[Stored data entries]
[Start of section]

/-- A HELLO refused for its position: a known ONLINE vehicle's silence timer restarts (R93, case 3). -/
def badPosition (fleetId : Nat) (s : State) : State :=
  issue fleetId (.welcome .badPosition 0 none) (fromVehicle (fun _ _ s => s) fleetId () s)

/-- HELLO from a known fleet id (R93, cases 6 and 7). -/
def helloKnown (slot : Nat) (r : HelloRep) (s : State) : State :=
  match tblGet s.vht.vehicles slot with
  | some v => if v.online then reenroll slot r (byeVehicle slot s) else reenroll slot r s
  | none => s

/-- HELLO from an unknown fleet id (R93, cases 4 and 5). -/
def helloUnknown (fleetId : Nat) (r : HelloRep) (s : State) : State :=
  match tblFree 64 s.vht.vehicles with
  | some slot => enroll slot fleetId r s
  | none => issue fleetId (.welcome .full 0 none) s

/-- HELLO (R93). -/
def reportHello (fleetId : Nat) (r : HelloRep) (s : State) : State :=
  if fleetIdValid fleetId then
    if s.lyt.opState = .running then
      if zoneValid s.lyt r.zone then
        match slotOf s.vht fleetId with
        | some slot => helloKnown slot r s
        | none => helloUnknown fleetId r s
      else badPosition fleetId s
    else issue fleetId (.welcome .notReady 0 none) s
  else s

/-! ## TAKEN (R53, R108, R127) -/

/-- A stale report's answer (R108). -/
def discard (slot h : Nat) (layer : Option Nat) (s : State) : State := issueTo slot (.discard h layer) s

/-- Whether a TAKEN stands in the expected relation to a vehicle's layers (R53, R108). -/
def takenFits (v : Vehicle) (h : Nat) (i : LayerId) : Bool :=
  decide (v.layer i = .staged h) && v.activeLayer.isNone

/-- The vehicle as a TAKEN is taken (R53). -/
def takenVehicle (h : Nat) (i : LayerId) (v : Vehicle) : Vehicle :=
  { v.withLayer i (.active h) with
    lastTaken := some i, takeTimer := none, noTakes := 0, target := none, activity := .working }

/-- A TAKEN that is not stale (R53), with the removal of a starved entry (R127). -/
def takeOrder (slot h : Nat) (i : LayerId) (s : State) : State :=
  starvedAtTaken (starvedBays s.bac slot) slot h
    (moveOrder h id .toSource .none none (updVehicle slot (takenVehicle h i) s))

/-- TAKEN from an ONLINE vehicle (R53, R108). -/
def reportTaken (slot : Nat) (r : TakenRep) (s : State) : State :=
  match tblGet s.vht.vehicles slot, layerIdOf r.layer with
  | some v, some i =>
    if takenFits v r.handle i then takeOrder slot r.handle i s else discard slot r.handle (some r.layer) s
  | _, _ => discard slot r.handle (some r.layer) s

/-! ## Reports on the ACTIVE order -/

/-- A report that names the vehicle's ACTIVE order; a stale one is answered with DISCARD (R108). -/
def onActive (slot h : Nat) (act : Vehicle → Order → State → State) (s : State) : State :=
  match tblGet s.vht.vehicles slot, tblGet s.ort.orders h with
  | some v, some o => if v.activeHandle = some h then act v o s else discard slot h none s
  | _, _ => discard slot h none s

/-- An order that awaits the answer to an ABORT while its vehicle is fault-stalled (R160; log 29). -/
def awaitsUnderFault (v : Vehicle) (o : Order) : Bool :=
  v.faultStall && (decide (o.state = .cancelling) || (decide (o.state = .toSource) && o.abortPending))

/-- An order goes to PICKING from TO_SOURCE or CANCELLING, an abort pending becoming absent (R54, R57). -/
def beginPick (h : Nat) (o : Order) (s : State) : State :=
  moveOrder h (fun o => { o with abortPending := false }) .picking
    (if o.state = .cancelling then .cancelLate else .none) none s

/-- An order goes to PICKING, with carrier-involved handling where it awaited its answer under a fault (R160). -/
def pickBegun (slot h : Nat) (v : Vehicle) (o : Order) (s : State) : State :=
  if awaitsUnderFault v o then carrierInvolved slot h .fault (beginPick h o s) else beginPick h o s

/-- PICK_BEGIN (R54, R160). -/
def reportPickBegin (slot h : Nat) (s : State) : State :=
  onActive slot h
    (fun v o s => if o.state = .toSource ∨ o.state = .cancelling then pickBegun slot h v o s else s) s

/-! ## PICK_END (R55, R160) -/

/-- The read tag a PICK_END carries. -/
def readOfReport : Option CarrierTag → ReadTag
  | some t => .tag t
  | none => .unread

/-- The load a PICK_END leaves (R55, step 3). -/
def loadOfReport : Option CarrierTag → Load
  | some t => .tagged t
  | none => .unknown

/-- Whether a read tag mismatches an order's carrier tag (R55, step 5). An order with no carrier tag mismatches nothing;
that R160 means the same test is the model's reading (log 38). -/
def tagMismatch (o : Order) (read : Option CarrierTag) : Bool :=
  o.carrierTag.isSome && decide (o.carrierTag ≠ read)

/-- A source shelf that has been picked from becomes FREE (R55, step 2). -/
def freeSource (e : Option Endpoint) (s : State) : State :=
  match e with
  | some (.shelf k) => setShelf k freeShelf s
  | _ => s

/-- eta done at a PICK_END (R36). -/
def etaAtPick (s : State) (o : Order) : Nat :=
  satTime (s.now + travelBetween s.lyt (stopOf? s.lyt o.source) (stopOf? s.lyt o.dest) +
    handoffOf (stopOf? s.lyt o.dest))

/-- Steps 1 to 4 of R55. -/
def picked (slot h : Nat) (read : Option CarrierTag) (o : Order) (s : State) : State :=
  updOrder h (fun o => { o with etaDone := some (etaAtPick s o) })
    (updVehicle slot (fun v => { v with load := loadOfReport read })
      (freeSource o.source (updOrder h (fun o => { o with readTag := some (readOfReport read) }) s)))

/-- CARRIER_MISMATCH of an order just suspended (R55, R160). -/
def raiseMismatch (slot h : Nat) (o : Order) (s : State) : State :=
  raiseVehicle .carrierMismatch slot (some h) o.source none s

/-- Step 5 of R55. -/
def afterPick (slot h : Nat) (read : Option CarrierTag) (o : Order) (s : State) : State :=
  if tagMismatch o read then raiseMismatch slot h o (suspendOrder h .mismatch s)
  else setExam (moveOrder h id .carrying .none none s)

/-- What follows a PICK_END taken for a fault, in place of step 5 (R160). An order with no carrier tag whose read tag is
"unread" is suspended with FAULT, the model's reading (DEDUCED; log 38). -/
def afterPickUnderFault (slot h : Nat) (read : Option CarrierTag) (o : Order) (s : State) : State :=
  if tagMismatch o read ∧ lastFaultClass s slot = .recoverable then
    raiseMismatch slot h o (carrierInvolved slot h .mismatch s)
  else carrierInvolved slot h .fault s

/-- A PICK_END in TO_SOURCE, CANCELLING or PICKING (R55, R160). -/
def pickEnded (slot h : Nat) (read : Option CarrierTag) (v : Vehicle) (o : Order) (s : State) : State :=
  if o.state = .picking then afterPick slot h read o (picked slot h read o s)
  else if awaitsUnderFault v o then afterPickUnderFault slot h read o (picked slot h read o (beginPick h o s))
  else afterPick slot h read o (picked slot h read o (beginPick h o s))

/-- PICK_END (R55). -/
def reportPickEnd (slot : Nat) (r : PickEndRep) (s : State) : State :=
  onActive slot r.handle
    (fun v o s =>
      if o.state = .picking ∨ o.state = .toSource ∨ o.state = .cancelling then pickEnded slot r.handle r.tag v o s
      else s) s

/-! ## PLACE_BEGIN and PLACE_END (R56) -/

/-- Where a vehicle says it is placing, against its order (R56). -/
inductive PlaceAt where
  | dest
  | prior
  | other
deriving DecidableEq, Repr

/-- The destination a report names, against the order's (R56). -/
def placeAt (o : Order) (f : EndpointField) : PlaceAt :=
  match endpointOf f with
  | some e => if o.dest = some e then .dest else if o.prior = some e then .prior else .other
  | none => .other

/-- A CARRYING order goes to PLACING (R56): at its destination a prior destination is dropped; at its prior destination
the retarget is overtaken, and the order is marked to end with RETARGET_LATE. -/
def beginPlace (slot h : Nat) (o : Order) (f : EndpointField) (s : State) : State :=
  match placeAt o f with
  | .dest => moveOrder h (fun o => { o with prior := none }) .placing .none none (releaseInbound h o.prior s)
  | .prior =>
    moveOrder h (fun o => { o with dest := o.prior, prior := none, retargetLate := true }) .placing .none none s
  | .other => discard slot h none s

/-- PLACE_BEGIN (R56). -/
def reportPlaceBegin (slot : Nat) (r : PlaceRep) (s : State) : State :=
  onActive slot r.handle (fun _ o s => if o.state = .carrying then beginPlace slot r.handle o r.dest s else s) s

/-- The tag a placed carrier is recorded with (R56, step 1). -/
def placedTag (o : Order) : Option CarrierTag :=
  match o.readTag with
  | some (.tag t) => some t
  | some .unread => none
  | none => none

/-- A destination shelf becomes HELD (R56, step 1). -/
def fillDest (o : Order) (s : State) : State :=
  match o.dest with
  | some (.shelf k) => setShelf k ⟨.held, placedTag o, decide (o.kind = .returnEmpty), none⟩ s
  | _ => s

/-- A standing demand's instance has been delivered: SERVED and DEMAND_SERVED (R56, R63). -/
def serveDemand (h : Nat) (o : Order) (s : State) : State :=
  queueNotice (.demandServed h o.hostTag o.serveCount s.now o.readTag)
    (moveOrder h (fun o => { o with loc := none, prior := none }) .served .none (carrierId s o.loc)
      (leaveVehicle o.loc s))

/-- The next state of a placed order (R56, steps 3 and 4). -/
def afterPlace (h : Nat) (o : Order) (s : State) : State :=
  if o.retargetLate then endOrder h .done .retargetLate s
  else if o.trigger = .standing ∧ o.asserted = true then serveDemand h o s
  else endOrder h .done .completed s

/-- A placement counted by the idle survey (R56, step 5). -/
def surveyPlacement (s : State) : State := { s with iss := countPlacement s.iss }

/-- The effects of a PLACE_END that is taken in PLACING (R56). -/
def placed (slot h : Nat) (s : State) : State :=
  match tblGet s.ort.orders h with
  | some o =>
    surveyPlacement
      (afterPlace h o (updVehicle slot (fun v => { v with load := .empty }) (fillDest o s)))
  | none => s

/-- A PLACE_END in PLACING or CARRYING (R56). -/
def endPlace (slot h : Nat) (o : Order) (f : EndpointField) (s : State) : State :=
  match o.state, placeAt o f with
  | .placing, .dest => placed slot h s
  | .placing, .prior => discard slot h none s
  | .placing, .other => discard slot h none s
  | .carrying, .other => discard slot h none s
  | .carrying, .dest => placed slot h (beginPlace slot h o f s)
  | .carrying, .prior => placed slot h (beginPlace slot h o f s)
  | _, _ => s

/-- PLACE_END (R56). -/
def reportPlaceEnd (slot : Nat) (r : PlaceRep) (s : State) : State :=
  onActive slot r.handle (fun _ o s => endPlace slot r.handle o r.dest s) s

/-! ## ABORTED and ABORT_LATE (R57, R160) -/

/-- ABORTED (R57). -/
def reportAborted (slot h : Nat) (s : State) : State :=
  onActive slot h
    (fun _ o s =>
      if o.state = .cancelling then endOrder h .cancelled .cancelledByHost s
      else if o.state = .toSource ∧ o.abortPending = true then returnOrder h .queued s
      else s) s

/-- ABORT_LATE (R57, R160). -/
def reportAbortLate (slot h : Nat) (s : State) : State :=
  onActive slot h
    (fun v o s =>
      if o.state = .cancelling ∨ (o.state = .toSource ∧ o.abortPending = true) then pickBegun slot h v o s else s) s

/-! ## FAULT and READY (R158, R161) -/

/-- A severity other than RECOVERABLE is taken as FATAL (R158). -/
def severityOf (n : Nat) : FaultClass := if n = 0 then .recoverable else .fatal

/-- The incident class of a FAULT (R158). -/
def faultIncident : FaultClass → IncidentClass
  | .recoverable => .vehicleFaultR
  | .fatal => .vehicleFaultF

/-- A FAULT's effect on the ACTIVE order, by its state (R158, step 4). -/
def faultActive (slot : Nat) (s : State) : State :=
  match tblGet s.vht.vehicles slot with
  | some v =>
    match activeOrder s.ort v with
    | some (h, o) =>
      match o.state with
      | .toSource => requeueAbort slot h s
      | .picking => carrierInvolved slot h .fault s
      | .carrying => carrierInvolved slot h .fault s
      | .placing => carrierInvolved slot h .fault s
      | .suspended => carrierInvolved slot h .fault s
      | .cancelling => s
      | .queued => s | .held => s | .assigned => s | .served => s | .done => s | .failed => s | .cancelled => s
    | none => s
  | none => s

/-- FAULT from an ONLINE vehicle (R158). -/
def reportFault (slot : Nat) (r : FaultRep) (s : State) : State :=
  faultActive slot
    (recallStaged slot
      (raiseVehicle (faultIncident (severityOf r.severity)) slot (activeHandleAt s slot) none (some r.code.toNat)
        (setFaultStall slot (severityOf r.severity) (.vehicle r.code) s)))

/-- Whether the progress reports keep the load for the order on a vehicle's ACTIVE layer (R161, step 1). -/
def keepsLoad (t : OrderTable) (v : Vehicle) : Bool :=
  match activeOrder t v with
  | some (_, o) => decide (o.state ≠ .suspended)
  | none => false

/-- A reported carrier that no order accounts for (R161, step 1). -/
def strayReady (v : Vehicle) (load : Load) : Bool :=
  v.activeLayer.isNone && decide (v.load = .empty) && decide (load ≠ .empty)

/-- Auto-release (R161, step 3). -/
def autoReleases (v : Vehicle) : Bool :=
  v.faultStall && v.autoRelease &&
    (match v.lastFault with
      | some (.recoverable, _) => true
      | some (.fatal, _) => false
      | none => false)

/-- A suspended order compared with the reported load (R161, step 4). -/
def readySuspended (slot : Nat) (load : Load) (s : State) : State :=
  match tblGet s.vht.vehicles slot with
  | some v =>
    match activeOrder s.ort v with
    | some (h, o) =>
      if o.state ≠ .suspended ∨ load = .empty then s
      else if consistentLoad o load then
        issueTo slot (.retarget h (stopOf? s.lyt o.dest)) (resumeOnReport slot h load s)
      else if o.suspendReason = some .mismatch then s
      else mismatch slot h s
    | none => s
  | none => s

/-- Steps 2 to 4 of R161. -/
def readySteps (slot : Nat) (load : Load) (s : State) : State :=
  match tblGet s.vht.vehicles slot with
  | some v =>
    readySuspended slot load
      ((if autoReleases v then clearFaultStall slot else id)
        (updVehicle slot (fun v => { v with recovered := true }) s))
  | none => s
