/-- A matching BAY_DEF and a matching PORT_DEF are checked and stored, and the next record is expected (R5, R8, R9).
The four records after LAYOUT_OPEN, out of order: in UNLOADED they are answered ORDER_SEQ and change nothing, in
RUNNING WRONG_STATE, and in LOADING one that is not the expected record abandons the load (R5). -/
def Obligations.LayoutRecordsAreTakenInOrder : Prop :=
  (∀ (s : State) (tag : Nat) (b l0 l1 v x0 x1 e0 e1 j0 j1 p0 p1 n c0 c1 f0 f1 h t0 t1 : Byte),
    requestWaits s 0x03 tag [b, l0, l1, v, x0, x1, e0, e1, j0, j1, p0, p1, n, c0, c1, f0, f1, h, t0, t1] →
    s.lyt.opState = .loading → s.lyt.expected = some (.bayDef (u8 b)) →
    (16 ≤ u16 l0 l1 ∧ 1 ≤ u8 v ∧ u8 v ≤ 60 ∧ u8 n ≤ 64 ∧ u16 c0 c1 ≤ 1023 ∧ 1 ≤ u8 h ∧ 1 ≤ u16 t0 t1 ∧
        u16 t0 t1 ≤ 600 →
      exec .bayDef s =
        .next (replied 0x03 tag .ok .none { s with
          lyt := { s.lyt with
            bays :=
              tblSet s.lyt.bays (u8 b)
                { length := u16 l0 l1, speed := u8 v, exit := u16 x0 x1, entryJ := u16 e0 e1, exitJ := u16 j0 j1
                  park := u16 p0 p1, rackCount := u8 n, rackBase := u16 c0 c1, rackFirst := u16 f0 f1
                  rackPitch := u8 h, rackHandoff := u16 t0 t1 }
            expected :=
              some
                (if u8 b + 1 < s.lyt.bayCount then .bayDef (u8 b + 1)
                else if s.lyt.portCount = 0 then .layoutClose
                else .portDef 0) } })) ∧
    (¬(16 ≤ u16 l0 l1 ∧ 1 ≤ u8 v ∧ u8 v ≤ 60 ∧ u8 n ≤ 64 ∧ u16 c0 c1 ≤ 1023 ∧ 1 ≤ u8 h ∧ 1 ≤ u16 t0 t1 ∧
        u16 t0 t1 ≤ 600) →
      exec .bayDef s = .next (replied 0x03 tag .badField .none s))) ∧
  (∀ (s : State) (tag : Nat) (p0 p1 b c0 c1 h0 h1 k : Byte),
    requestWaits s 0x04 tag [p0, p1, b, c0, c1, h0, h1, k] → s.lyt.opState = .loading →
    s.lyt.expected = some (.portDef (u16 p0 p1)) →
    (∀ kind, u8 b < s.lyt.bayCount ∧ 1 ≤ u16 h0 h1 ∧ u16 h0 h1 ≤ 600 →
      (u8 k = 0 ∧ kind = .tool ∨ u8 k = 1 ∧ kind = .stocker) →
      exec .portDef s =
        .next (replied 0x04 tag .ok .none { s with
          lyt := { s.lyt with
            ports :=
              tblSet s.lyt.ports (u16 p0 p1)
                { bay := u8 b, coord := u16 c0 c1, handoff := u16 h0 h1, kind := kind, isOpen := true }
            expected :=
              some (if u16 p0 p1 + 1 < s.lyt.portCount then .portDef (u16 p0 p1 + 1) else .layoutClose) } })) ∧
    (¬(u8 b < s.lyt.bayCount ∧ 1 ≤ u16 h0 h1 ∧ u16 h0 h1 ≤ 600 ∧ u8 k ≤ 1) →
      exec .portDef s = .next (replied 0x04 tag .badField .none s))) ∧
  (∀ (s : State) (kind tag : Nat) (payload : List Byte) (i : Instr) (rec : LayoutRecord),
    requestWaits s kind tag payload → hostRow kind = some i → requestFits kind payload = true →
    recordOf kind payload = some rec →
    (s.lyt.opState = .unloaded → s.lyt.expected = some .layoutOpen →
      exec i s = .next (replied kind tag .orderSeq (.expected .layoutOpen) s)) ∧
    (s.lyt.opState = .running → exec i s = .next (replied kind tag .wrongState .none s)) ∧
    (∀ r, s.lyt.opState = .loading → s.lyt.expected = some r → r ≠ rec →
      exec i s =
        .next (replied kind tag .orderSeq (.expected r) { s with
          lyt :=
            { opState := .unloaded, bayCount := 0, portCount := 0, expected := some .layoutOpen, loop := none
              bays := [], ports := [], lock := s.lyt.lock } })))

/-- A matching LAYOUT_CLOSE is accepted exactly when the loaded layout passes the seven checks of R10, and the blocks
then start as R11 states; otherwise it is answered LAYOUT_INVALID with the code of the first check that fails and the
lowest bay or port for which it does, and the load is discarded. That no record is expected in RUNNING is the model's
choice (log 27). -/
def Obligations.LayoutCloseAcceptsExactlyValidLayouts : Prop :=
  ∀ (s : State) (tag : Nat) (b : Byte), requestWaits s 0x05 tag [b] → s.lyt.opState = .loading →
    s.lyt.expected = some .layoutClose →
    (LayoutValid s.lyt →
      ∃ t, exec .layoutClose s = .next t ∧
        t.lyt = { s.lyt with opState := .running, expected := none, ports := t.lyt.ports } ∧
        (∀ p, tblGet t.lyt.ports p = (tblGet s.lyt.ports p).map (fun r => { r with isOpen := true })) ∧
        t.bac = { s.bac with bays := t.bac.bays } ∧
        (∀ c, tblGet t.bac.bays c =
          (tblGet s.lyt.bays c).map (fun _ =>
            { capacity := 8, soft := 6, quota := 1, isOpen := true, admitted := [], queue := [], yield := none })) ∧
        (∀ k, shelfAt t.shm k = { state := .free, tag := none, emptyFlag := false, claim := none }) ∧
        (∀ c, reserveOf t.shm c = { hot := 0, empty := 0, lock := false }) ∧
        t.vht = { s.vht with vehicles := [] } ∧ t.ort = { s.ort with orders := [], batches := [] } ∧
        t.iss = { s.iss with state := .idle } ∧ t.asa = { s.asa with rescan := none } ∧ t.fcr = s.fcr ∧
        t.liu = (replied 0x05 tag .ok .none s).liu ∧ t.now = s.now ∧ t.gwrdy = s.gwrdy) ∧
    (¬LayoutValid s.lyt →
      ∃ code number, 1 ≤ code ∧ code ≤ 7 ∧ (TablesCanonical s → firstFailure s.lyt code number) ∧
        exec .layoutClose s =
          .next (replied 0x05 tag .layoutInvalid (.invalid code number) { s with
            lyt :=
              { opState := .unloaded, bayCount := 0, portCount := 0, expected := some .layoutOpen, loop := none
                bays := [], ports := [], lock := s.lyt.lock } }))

[End of section]

Print the lines above from the one with "(∀ kind, u8" through the one with "tblSet s.lyt.ports (u16 p0 p1)", both included, exactly as written and nothing more.

    (∀ kind, u8 b < s.lyt.bayCount ∧ 1 ≤ u16 h0 h1 ∧ u16 h0 h1 ≤ 600 →
      (u8 k = 0 ∧ kind = .tool ∨ u8 k = 1 ∧ kind = .stocker) →
      exec .portDef s =
        .next (replied 0x04 tag .ok .none { s with
          lyt := { s.lyt with
            ports :=
              tblSet s.lyt.ports (u16 p0 p1)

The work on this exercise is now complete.